Since we will run 8 independent simulations in one multisander run we need a "groupfile" to define the individual input and output files for each simulation. An explanation of the groupfile format can be found in the AMBER manual. Essentially it is just a set of nreplica lines specifying what we would normally have included on the command line for a regular sander run. The setup_equilibrate_input.x script will produce this for us automatically.

Once we have generated the generic mdin file we can then run the setup_equilibrate_input.x to produce the multiple input files and the groupfile.

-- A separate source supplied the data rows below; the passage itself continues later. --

/-- Every step keeps the invariant. -/
def Obligations.EveryStepKeepsTheInvariant : Prop :=
  ∀ s s' : State, Inv Config.session s → step s = .next s' → Inv Config.session s'

/-! ## The codec operations -/

/-- ENCODE of an admitted request in an idle block completes: every byte of the frame stands in `TXBUF` as R110 lists it,
`TX_COUNT` is `7 + n`, nothing at or above it is written, and nothing else changes but `OPSEL`, `ERR`, `DONE` (R110,
R130). -/
def Obligations.EncodeWritesTheFrame : Prop :=
  ∀ s : State, s.tstate = .idle → s.reqLen.toNat ≤ 251 → Memory.wf txDepth s.txbuf = true →
    ∃ t, exec .encode s = .next t ∧
      t = { s with opsel := .encode, txbuf := t.txbuf, txCount := t.txCount, err := .noError, done := true } ∧
      t.txCount.toNat = 7 + s.reqLen.toNat ∧
      Memory.read t.txbuf 0 = Config.session.sop ∧ Memory.read t.txbuf 1 = Config.session.ver ∧
      Memory.read t.txbuf 2 = s.reqCmd ∧ Memory.read t.txbuf 3 = s.reqLen ∧
      (∀ i, i < s.reqLen.toNat → Memory.read t.txbuf (4 + i) = Memory.read s.reqData i) ∧
      Memory.read t.txbuf (4 + s.reqLen.toNat) =
        lo8 (Config.session.ck (Memory.readBytes t.txbuf 0 (4 + s.reqLen.toNat))) ∧
      Memory.read t.txbuf (5 + s.reqLen.toNat) =
        hi8 (Config.session.ck (Memory.readBytes t.txbuf 0 (4 + s.reqLen.toNat))) ∧
      Memory.read t.txbuf (6 + s.reqLen.toNat) = Config.session.eop ∧
      (∀ a, 7 + s.reqLen.toNat ≤ a → Memory.read t.txbuf a = Memory.read s.txbuf a)

/-- A request longer than 251 bytes is rejected before anything is encoded, armed or sent: ENCODE changes `OPSEL`, `ERR` and
`DONE` only (R111; that `RSP_*` stay is R130); EXECUTE takes the failure exit, which also zeroes `RSP_*` (R151). R151 and U4
would let a model refuse such a launch and state no claim of it; that it runs is the model's choice (log 10). -/
def Obligations.OversizeRequestIsRejected : Prop :=
  ∀ s : State, s.tstate = .idle → 251 < s.reqLen.toNat →
    exec .encode s = .next { s with opsel := .encode, err := .requestRejected, done := true } ∧
    exec .execute s = .next
      { s with opsel := .execute, err := .requestRejected, done := true, rspCmd := 0, rspLen := 0, rspData := [] }

/-- DECODE in an idle block completes; the first failing check in the fixed order decides and zeroes the outputs; a frame
that passes with `L ≤ 251` gives its packet and `SlaveReportedError` exactly for the slave-error command; longer ones report
no framing error; nothing outside `RSP_*`, `ERR`, `DONE`, `OPSEL` and the model's draw counter changes (R115, R116, R118 to
R122, R130). That bytes of `RSP_DATA` at and above `L` keep their content follows R120 and R22 where U9 would leave them free
(log 9); the outcome of the guard path, `L` over 251, is free values (U3, log 8). -/
def Obligations.DecodeFirstFailingCheckDecides : Prop :=
  ∀ s : State, s.tstate = .idle → Memory.wf maxData s.rspData = true →
    let b := s.rxbuf
    let len := (Memory.read b 3).toNat
    let startBad := Memory.read b 0 ≠ Config.session.sop ∨ Memory.read b 1 ≠ Config.session.ver
    let endBad := Memory.read b (6 + len) ≠ Config.session.eop
    let sumBad := le16 (Memory.read b (4 + len)) (Memory.read b (5 + len)) ≠
      Config.session.ck (Memory.readBytes b 0 (4 + len))
    ∃ t, exec .decode s = .next t ∧
      t =
        { s with
          opsel := .decode, done := true, rspCmd := t.rspCmd, rspLen := t.rspLen, rspData := t.rspData, err := t.err,
          draws := t.draws } ∧
      (startBad → t.err = .invalidStartMarker) ∧
      (¬startBad → endBad → t.err = .invalidEndMarker) ∧
      (¬startBad → ¬endBad → sumBad → t.err = .invalidChecksum) ∧
      (startBad ∨ endBad ∨ sumBad → t.rspCmd = 0 ∧ t.rspLen = 0 ∧ ∀ i, Memory.read t.rspData i = 0) ∧
      (¬startBad → ¬endBad → ¬sumBad → len ≤ 251 →
        t.rspLen = Memory.read b 3 ∧ t.rspCmd = Memory.read b 2 ∧
        (∀ i, i < len → Memory.read t.rspData i = Memory.read b (4 + i)) ∧
        (∀ i, len ≤ i → Memory.read t.rspData i = Memory.read s.rspData i) ∧
        t.err = (if Memory.read b 2 = Config.session.cmdSlaveError then .slaveReportedError else .noError)) ∧
      (¬startBad → ¬endBad → ¬sumBad → 251 < len → t.err = .noError ∨ t.err = .slaveReportedError)

/-- The round trip: DECODE of the frame of any packet of 0 to 251 data bytes gives the packet back, with `NoError`, or
`SlaveReportedError` when its command is the slave-error code (R123). -/
def Obligations.DecodeOfEncodeGivesThePacket : Prop :=
  ∀ (s : State) (command : Byte) (data : List Byte), s.tstate = .idle → Memory.wf maxData s.rspData = true →
    data.length ≤ 251 → s.rxbuf = Memory.writeBytes [] 0 (encodeFrame Config.session command data) →
    ∃ t, exec .decode s = .next t ∧ t.rspCmd = command ∧ t.rspLen.toNat = data.length ∧
      Memory.readBytes t.rspData 0 data.length = data ∧
      t.err = (if command = Config.session.cmdSlaveError then .slaveReportedError else .noError)

/-- One changed byte of an encoded frame: start marker or version give `InvalidStartMarker`, the end marker
`InvalidEndMarker`, a checksum byte `InvalidChecksum`, and under the named property of the checksum (R143) a command or
data byte `InvalidChecksum`; the outputs are zero (R124). -/
def Obligations.OneChangedByteIsReported : Prop :=
  ∀ (k : Config) (s : State) (command : Byte) (data : List Byte) (j : Nat) (v : Byte), data.length ≤ 251 →
    j < 7 + data.length → (encodeFrame k command data)[j]? ≠ some v →
    s.rxbuf = Memory.writeBytes [] 0 ((encodeFrame k command data).set j v) →
    (j = 0 ∨ j = 1 → (s.decodeResponse k).err = .invalidStartMarker) ∧
    (j = 6 + data.length → (s.decodeResponse k).err = .invalidEndMarker) ∧
    (j = 4 + data.length ∨ j = 5 + data.length → (s.decodeResponse k).err = .invalidChecksum) ∧
    (k.SingleByteSensitive → j = 2 ∨ (4 ≤ j ∧ j < 4 + data.length) → (s.decodeResponse k).err = .invalidChecksum) ∧
    (j ≠ 3 → (s.decodeResponse k).err ≠ .noError → (s.decodeResponse k).err ≠ .slaveReportedError →
      (s.decodeResponse k).rspCmd = 0 ∧ (s.decodeResponse k).rspLen = 0 ∧ (s.decodeResponse k).rspData = [])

> ./setup_equilibrate_input.x

This should produce the following output:

TEMPERATURE: 269.5 K ==> FILE: equilibrate.mdin.001
TEMPERATURE: 300.0 K ==> FILE: equilibrate.mdin.002
TEMPERATURE: 334.0 K ==> FILE: equilibrate.mdin.003
TEMPERATURE: 371.8 K ==> FILE: equilibrate.mdin.004
TEMPERATURE: 413.9 K ==> FILE: equilibrate.mdin.005
TEMPERATURE: 460.7 K ==> FILE: equilibrate.mdin.006
TEMPERATURE: 512.9 K ==> FILE: equilibrate.mdin.007
TEMPERATURE: 570.9 K ==> FILE: equilibrate.mdin.008

Along with a groupfile that should be as follows:

-O -rem 0 -i equilibrate.mdin.001 -o equilibrate.mdout.001 -c min.rst -r equilibrate.rst.001 -x equilibrate.mdcrd.001 -inf equilibra
te.mdinfo.001 -p ala10.prmtop
-O -rem 0 -i equilibrate.mdin.002 -o equilibrate.mdout.002 -c min.rst -r equilibrate.rst.002 -x equilibrate.mdcrd.002 -inf equilibra
te.mdinfo.002 -p ala10.prmtop
-O -rem 0 -i equilibrate.mdin.003 -o equilibrate.mdout.003 -c min.rst -r equilibrate.rst.003 -x equilibrate.mdcrd.003 -inf equilibra
te.mdinfo.003 -p ala10.prmtop
-O -rem 0 -i equilibrate.mdin.004 -o equilibrate.mdout.004 -c min.rst -r equilibrate.rst.004 -x equilibrate.mdcrd.004 -inf equilibra
te.mdinfo.004 -p ala10.prmtop
-O -rem 0 -i equilibrate.mdin.005 -o equilibrate.mdout.005 -c min.rst -r equilibrate.rst.005 -x equilibrate.mdcrd.005 -inf equilibra
te.mdinfo.005 -p ala10.prmtop
-O -rem 0 -i equilibrate.mdin.006 -o equilibrate.mdout.006 -c min.rst -r equilibrate.rst.006 -x equilibrate.mdcrd.006 -inf equilibra
te.mdinfo.006 -p ala10.prmtop
-O -rem 0 -i equilibrate.mdin.007 -o equilibrate.mdout.007 -c min.rst -r equilibrate.rst.007 -x equilibrate.mdcrd.007 -inf equilibra
te.mdinfo.007 -p ala10.prmtop
-O -rem 0 -i equilibrate.mdin.008 -o equilibrate.mdout.008 -c min.rst -r equilibrate.rst.008 -x equilibrate.mdcrd.008 -inf equilibra
te.mdinfo.008 -p ala10.prmtop

As you can see it resembles the regular sander command line options. The -rem 0 specifies that we are using multisander but that do not wish to do actual replica exchange. The script should also produce eight mdin files:

You should check that each mdin file produced has the correct temperature and that each contains a different value for the random number seed (ig=xxxx).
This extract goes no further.